Both the conventional NPT and NVT flash calculation schemes are implemented by iterative calculations, which is too time-consuming to be adapted in large-scale reservoir simulators, especially when a large number of components are involved. The equation of state (EOS) is the fundamental governing equation in the generation of phase equilibrium calculation schemes, while a number of EOSs have been proposed that continuously approach realistic thermodynamic rules. Starting from the van der Waals EOS proposed in [
19], cubic-type EOSs have been preferred in the petroleum industry thanks to the reasonable volume and pressure correction in a large range or temperature and pressure conditions. The current popularity on Peng–Robinson equation of state [
20] (P-R EOS) and Soave–Redlich–Kwong equation of state [
20] (SRK EOS) mainly depends on the good adaptability to hydrocarbon mixtures, but the strong nonlinearity brought by the cubic-type EOSs is always a challenge in fast and accurate phase equilibrium calculations. Especially, the manual selection of the best root for the cubic equation is not efficient and even more time-consuming in conventional iterative algorithms. Hundreds of components may be involved in current compositional reservoir studies [
21], which is urgently requiring a reliable but efficient phase equilibrium calculation method to lay the thermodynamic foundation for the multicomponent multiphase flow and transport simulations.
Starting from 1986 [
22], the reduction method has been focused on accelerating flash calculations, in which the number of nonlinear equations and unknowns is reduced by using the low rank attribute of the binary interaction coefficient (BIC) matrix. Further developments were proposed to extend the application scope by introducing a non-hydrocarbon component in actual reservoir fluid [
23] and to redefine the phase equilibrium problem using chemical potential conversion according to the reduction variables [
24]. The performance of the tangent plane distance (TPD) function in the reduced space was tested in [
25] as an index checking the phase stability, and the spectrum theory of linear algebra was adapted in the algorithm. The decomposing BIC matrix was developed in [
26], which could be degenerated to the original reduction model in [
22] if all BIC coefficients are zero. A simplified expression of the Jacobian matrix was formulated in [
27], by which the efficiency and robustness were improved significantly. A new decomposition method was proposed in [
28] to minimize the approximation error of energy parameters instead of the traditional spectrum analysis method. Although the above simplified flash calculation method significantly improves the calculation efficiency compared with the classical algorithm, the accuracy of phase equilibrium prediction in multicomponent reservoir fluid is always unsatisfactory, and recent studies have found that the acceleration effect of the simplified algorithm in multicomponent problems is not obvious [
29]. In addition, the performance of the simplified algorithm in phase stability detection is not always accurate and reliable. The boundary of the single-phase region is often incorrectly described, and the solution beyond the physical meaning will be given in the prediction of physical quantities such as saturation. Thus, an accelerated but still accurate phase equilibrium prediction method is still in development, especially for multi-component systems.
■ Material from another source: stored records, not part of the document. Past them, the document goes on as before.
-- ==== Sys2Proof/Laws/FrameCollect.lean ====
section
/-! SUPPORT. Frames of the functions of Machine/Collect.lean: the parts of the state that each may change, as a mask (Laws/Keeps.lean). -/

namespace Sys2Proof
namespace Machine
set_option linter.unusedTactic false
set_option linter.unreachableTactic false
set_option linter.tactic.unusedName false
variable {km : Nat} {kz : State}

theorem modInst_keeps {d : Die} {group node inst : Nat} {g : Instance → Instance} {s : State} (hm : Sub 0x100000000000000000000000000000000000000000000 km) (hk :
    Keeps km kz s) : Keeps km kz (modInst d group node inst g s) := by
  refine Keeps.lift hm ?_ hk
  unfold modInst
  repeat' first
    | with_reducible exact Keeps.refl _ _
    | with_reducible refine (modCol_keeps ?_) ?_
    | with_reducible refine keeps_if (fun _ => ?_) (fun _ => ?_)
    | dsimp only
    | split
    | (constructor <;> first | exact .inl (by decide) | exact .inr rfl)

theorem dropInstance_keeps {d : Die} {i : Instance} {s : State} (hm : Sub 0x700400000000000000000000000000000000000000000 km) (hk :
    Keeps km kz s) : Keeps km kz (dropInstance d i s) := by
  refine Keeps.lift hm ?_ hk
  unfold dropInstance
  repeat' first
    | with_reducible exact Keeps.refl _ _
    | with_reducible refine (modPod_keeps ?_) ?_
    | with_reducible refine (modCol_keeps ?_) ?_
    | with_reducible refine keeps_if (fun _ => ?_) (fun _ => ?_)
    | dsimp only
    | split
    | (constructor <;> first | exact .inl (by decide) | exact .inr rfl)

theorem partRsp_keeps {d : Die} {f : Frame} {st : BitVec 5} {b : Bytes} {s : State} (hm : Sub 0xd80000000000800000000000000000000000040020000002d81600000000 km) (hk :
    Keeps km kz s) : Keeps km kz (partRsp d f st b s) := by
  refine Keeps.lift hm ?_ hk
  unfold partRsp
  repeat' first
    | with_reducible exact Keeps.refl _ _
    | with_reducible refine (sendFrom_keeps (hm := by decide)) ?_
    | with_reducible refine (tapBytes_keeps (hm := by decide)) ?_
    | with_reducible refine (answer_keeps (hm := by decide)) ?_
    | with_reducible refine keeps_if (fun _ => ?_) (fun _ => ?_)
    | split
    | (simp only [Prod.ext_iff] at *; casesm* _ ∧ _; subst_vars)

theorem closeInstance_keeps {d : Die} {group node inst : Nat} {s : State} (hm : Sub 0x700400000000000000000000000000000000000000000 km) (hk :
    Keeps km kz s) : Keeps km kz (closeInstance d group node inst s) := by
  refine Keeps.lift hm ?_ hk
  unfold closeInstance
  repeat' first
    | with_reducible exact Keeps.refl _ _
    | with_reducible refine (dropInstance_keeps (hm := by decide)) ?_
    | with_reducible refine keeps_if (fun _ => ?_) (fun _ => ?_)
    | split

theorem answerParts_keeps {d : Die} {i : Instance} {p : Part → Bool} {st : BitVec 5} {s : State} (hm : Sub 0xd80000000000800100000000000000000000040020000002d81600000000 km) (hk :
    Keeps km kz s) : Keeps km kz (answerParts d i p st s) := by
  refine Keeps.lift hm ?_ hk
  unfold answerParts
  repeat' first
    | with_reducible exact Keeps.refl _ _
    | with_reducible refine (modInst_keeps (hm := by decide)) ?_
    | with_reducible refine (partRsp_keeps (hm := by decide)) ?_
    | with_reducible refine (keeps_foldl_snd (fun _ _ => ?_)) ?_
    | with_reducible refine (keeps_foldl_fst (fun _ _ => ?_)) ?_
    | with_reducible refine (keeps_foldl_third (fun _ _ => ?_)) ?_
    | with_reducible refine (keeps_foldl_mid (fun _ _ => ?_)) ?_
    | with_reducible refine (keeps_foldl (fun _ _ => ?_)) ?_
    | with_reducible refine keeps_if (fun _ => ?_) (fun _ => ?_)
    | dsimp only
    | split
    | (simp only [Prod.ext_iff] at *; casesm* _ ∧ _; subst_vars)

theorem endInstance_keeps {d : Die} {i : Instance} {st : BitVec 5} {s : State} (hm : Sub 0xd80000000000800140000000000000000000040020000002d81600000000 km) (hk :
    Keeps km kz s) : Keeps km kz (endInstance d i st s) := by
  refine Keeps.lift hm ?_ hk
  unfold endInstance
  repeat' first
    | with_reducible exact Keeps.refl _ _
    | with_reducible refine (endOp_keeps (hm := by decide)) ?_
    | with_reducible refine (answerParts_keeps (hm := by decide)) ?_
    | with_reducible refine (keeps_foldl_snd (fun _ _ => ?_)) ?_
    | with_reducible refine (keeps_foldl_fst (fun _ _ => ?_)) ?_
    | with_reducible refine (keeps_foldl_third (fun _ _ => ?_)) ?_
    | with_reducible refine (keeps_foldl_mid (fun _ _ => ?_)) ?_
    | with_reducible refine (keeps_foldl (fun _ _ => ?_)) ?_
    | dsimp only
    | (simp only [Prod.ext_iff] at *; casesm* _ ∧ _; subst_vars)

theorem abortInstance_keeps {d : Die} {i : Instance} {st : BitVec 5} {s : State} (hm : Sub 0xd80000000000800740400000000000000000040020000002d81600000000 km) (hk :
    Keeps km kz s) : Keeps km kz (abortInstance d i st s) := by
  refine Keeps.lift hm ?_ hk
  unfold abortInstance
  repeat' first
    | with_reducible exact Keeps.refl _ _
    | with_reducible refine (dropInstance_keeps (hm := by decide)) ?_
    | with_reducible refine (endInstance_keeps (hm := by decide)) ?_

theorem abortInstances_keeps {d : Die} {p : Instance → Bool} {st : BitVec 5} {s : State} (hm : Sub 0xd80000000000800740400000000000000000040020000002d81600000000 km) (hk :
    Keeps km kz s) : Keeps km kz (abortInstances d p st s) := by
  refine Keeps.lift hm ?_ hk
  unfold abortInstances
  repeat' first
    | with_reducible exact Keeps.refl _ _
    | with_reducible refine (abortInstance_keeps (hm := by decide)) ?_
    | with_reducible refine (keeps_foldl_snd (fun _ _ => ?_)) ?_
    | with_reducible refine (keeps_foldl_fst (fun _ _ => ?_)) ?_
    | with_reducible refine (keeps_foldl_third (fun _ _ => ?_)) ?_
    | with_reducible refine (keeps_foldl_mid (fun _ _ => ?_)) ?_
    | with_reducible refine (keeps_foldl (fun _ _ => ?_)) ?_
    | dsimp only
    | (simp only [Prod.ext_iff] at *; casesm* _ ∧ _; subst_vars)

theorem failInstance_keeps {d : Die} {i : Instance} {s : State} (hm : Sub 0xd80000000001801740400000000000000000040020000002d81600000000 km) (hk :
    Keeps km kz s) : Keeps km kz (failInstance d i s) := by
  refine Keeps.lift hm ?_ hk
  unfold failInstance
  repeat' first
    | with_reducible exact Keeps.refl _ _
    | with_reducible refine (modInst_keeps (hm := by first | decide | (simp only [StReg.mask]; decide))) ?_
    | with_reducible refine (closeInstance_keeps (hm := by first | decide | (simp only [StReg.mask]; decide))) ?_
    | with_reducible refine (setStatus_keeps (hm := by first | decide | (simp only [StReg.mask]; decide))) ?_
    | with_reducible refine (endInstance_keeps (hm := by first | decide | (simp only [StReg.mask]; decide))) ?_
    | dsimp only

theorem sendChildDesc_keeps {d : Die} {i : Instance} {s : State} (hm : Sub 0x800400000000000000800000040060000002d81600000000 km) (hk :
    Keeps km kz s) : Keeps km kz (sendChildDesc d i s) := by
  refine Keeps.lift hm ?_ hk
  unfold sendChildDesc
  repeat' first
    | with_reducible exact Keeps.refl _ _
    | with_reducible refine (svcSend_keeps (hm := by decide)) ?_
    | with_reducible refine keeps_if (fun _ => ?_) (fun _ => ?_)
    | dsimp only
    | split
    | (simp only [Prod.ext_iff] at *; casesm* _ ∧ _; subst_vars)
In recent years, the rapid improvement on the computing equipment has prompted the petroleum industry to put forward higher accuracy and larger scale requirements for reservoir simulation. The super large-scale reservoir simulator containing tens of millions or even hundreds of millions of grid points has brought new challenges to the robustness and efficiency of oil and gas reservoir fluid phase equilibrium algorithms. The conventional accelerated flash calculation algorithms cannot handle this task in the context of accelerating performance and accuracy reservations. Researchers have turned their attention to the booming artificial intelligence and machine learning technology. Alexnet’s breakthrough in 2012 [
30] announced the beginning of the era of deep learning. This technology has completely changed various fields of industry and academia, including computer vision [
31], natural language translation and processing [
32], electronic entertainment [
33], etc. Compared with traditional machine learning methods, deep learning algorithms have made significant progress in prediction accuracy and physical consistency because they contain multiple hidden nonlinear layers, which can represent the complex correlations among the input features. Generally, the task environment in flash calculation is quasi-static, so the trained model can capture the distribution of specific time points, which makes the deep learning model a promising choice in the actual phase equilibrium calculation. However, although the appropriateness and necessity of developing deep-learning-based methods in this field have been widely recognized, limited attempts have been made to develop deep learning methods for accelerating flash calculation. A fully connected deep neural network was proposed in [
34]. Using the trained model instead of the conventional equation of state, the underneath thermodynamic laws among the input characteristics were formulated, and the calculation efficiency was significantly improved with an acceptable prediction accuracy. In order to overcome the problem that a limited number of expensive experimental data were used as the training ground truth, an NVT flash calculation was first carried out in [
35], and the results provided enough data for training and testing. These advances moved closer to the real reservoir complex fluid, but all these existing depth learning methods assume that the mixture has a fixed given number of components, which makes this model often useless in a wide range of engineering practice. A self-adaptive deep learning algorithm was proposed in [
36] to develop a general scheme suitable in wide engineering scenarios for different reservoir fluids consisting of various components. However, the effect of capillarity was not taken into consideration, which limited the adaption in unconventional studies. Capillarity was considered in [
37], but an implicit constraint was implied in that scheme as the pore size was assumed to be constant. In recent years, a number of publications have been reported to handle various phase equilibrium problems [
38,
39,
40], and the concept of deep learning and artificial neural network has also been sorted [
41]. The application of neural networks accelerating flash calculation has been extended to the other concepts of flashes, entropy volume (SV) and an enthalpy volume (HV) flash [
42], which significantly extended the application of the model. The deep-learning-trained flash model has been successfully incorporated in compositional reservoir simulators in [
43,
44,
45,
46], which is more directly relevant with the practical demands of oil industry.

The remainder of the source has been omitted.